-- WORK ITEM --
After locating the line that contains "inductive Opcode where" in the records below, write out exactly that line and each line after it through the one that contains "inductive Instr where", and nothing else.

Segment Start: DATA LISTING

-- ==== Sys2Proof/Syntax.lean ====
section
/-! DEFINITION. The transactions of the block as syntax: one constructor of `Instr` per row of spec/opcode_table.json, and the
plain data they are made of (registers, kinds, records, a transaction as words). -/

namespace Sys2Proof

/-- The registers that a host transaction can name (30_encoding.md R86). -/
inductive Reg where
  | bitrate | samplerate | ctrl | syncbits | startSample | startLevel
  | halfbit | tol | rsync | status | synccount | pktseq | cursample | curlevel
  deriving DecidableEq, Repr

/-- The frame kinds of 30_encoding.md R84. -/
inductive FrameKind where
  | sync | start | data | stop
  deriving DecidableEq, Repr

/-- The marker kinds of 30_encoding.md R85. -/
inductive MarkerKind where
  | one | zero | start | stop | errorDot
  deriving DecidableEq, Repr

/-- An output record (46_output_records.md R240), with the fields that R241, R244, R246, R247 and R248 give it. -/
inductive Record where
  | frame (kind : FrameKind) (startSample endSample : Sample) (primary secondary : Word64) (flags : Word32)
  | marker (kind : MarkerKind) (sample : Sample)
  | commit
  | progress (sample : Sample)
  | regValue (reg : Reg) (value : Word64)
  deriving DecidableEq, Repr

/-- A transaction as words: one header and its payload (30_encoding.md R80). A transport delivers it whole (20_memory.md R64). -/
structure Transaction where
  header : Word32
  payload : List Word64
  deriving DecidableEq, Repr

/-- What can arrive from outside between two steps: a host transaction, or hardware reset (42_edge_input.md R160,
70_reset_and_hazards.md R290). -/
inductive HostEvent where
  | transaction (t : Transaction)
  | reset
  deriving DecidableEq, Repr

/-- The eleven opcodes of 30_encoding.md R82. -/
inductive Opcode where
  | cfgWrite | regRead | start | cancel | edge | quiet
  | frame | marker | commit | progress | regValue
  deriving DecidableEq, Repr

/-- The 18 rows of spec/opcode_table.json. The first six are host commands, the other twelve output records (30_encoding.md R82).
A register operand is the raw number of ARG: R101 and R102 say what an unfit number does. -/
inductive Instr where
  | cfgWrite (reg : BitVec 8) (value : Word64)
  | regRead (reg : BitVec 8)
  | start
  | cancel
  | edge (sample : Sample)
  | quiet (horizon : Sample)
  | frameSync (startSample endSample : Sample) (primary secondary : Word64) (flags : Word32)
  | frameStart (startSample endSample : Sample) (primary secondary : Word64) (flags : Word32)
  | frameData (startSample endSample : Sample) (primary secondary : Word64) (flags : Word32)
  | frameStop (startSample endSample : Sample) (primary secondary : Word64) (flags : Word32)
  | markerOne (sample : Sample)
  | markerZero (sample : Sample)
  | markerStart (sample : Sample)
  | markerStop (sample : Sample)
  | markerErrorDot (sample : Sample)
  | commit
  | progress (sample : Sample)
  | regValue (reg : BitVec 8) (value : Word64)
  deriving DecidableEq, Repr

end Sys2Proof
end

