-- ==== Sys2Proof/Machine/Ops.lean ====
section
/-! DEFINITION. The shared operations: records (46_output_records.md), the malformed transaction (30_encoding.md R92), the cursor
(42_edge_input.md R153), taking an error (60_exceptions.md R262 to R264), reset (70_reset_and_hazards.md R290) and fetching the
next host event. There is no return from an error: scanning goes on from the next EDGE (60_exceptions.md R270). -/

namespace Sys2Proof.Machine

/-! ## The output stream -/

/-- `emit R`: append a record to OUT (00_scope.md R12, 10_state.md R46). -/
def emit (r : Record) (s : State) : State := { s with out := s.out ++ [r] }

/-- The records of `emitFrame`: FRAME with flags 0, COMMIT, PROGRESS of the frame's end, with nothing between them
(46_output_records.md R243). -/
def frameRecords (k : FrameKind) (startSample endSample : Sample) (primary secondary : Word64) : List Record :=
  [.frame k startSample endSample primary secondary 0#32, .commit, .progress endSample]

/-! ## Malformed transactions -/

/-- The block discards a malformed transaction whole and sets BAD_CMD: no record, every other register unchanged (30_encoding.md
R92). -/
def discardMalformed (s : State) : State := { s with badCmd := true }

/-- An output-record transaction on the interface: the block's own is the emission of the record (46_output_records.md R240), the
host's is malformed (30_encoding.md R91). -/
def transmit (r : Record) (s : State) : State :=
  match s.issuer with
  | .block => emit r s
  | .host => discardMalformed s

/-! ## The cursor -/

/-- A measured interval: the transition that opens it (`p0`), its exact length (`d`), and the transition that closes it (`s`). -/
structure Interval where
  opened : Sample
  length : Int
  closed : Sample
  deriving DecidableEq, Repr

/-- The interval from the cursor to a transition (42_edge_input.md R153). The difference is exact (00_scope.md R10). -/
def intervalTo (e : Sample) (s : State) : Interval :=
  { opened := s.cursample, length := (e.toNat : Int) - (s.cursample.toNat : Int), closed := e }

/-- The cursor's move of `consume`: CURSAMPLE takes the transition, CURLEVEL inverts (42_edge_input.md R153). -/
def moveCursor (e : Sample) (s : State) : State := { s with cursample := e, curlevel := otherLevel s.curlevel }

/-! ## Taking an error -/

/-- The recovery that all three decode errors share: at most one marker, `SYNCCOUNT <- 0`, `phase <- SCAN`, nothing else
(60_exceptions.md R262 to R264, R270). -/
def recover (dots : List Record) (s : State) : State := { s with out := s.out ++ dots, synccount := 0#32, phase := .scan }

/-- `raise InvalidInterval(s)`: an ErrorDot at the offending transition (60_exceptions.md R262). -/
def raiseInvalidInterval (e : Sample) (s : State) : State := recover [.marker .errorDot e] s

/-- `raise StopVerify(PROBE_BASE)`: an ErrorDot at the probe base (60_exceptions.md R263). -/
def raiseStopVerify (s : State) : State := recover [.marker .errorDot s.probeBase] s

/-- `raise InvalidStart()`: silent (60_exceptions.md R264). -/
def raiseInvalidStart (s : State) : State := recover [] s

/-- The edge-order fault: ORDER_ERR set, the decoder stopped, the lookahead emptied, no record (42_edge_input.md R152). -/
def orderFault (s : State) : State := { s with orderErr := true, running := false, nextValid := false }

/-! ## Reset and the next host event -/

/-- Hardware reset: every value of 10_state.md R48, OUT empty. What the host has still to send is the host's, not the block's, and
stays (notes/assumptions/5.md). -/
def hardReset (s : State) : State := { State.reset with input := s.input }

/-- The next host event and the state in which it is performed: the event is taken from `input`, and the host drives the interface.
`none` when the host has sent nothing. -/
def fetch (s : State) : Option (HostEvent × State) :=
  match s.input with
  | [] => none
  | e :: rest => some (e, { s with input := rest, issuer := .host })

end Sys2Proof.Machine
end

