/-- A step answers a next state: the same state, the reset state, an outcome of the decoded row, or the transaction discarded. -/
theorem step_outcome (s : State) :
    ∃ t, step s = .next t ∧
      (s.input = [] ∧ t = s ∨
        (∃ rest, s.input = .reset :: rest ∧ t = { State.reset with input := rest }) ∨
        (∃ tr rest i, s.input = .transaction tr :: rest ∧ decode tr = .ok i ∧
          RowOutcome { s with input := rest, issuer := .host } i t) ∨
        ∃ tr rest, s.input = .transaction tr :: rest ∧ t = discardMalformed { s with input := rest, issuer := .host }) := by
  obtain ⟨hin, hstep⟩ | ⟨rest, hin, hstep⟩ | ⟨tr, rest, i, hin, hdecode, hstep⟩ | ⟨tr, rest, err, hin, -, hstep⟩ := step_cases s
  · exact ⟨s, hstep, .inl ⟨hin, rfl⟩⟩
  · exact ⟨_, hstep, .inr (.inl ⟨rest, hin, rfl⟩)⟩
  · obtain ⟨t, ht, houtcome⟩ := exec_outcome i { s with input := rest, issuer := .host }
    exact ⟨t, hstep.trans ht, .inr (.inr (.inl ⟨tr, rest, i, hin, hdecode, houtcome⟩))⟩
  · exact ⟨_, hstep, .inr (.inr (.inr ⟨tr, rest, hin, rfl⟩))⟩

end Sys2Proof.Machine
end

Segment End: DATA LISTING

-- REPLY --
inductive Opcode where
  | cfgWrite | regRead | start | cancel | edge | quiet
  | frame | marker | commit | progress | regValue
  deriving DecidableEq, Repr

/-- The 18 rows of spec/opcode_table.json. The first six are host commands, the other twelve output records (30_encoding.md R82).
A register operand is the raw number of ARG: R101 and R102 say what an unfit number does. -/
inductive Instr where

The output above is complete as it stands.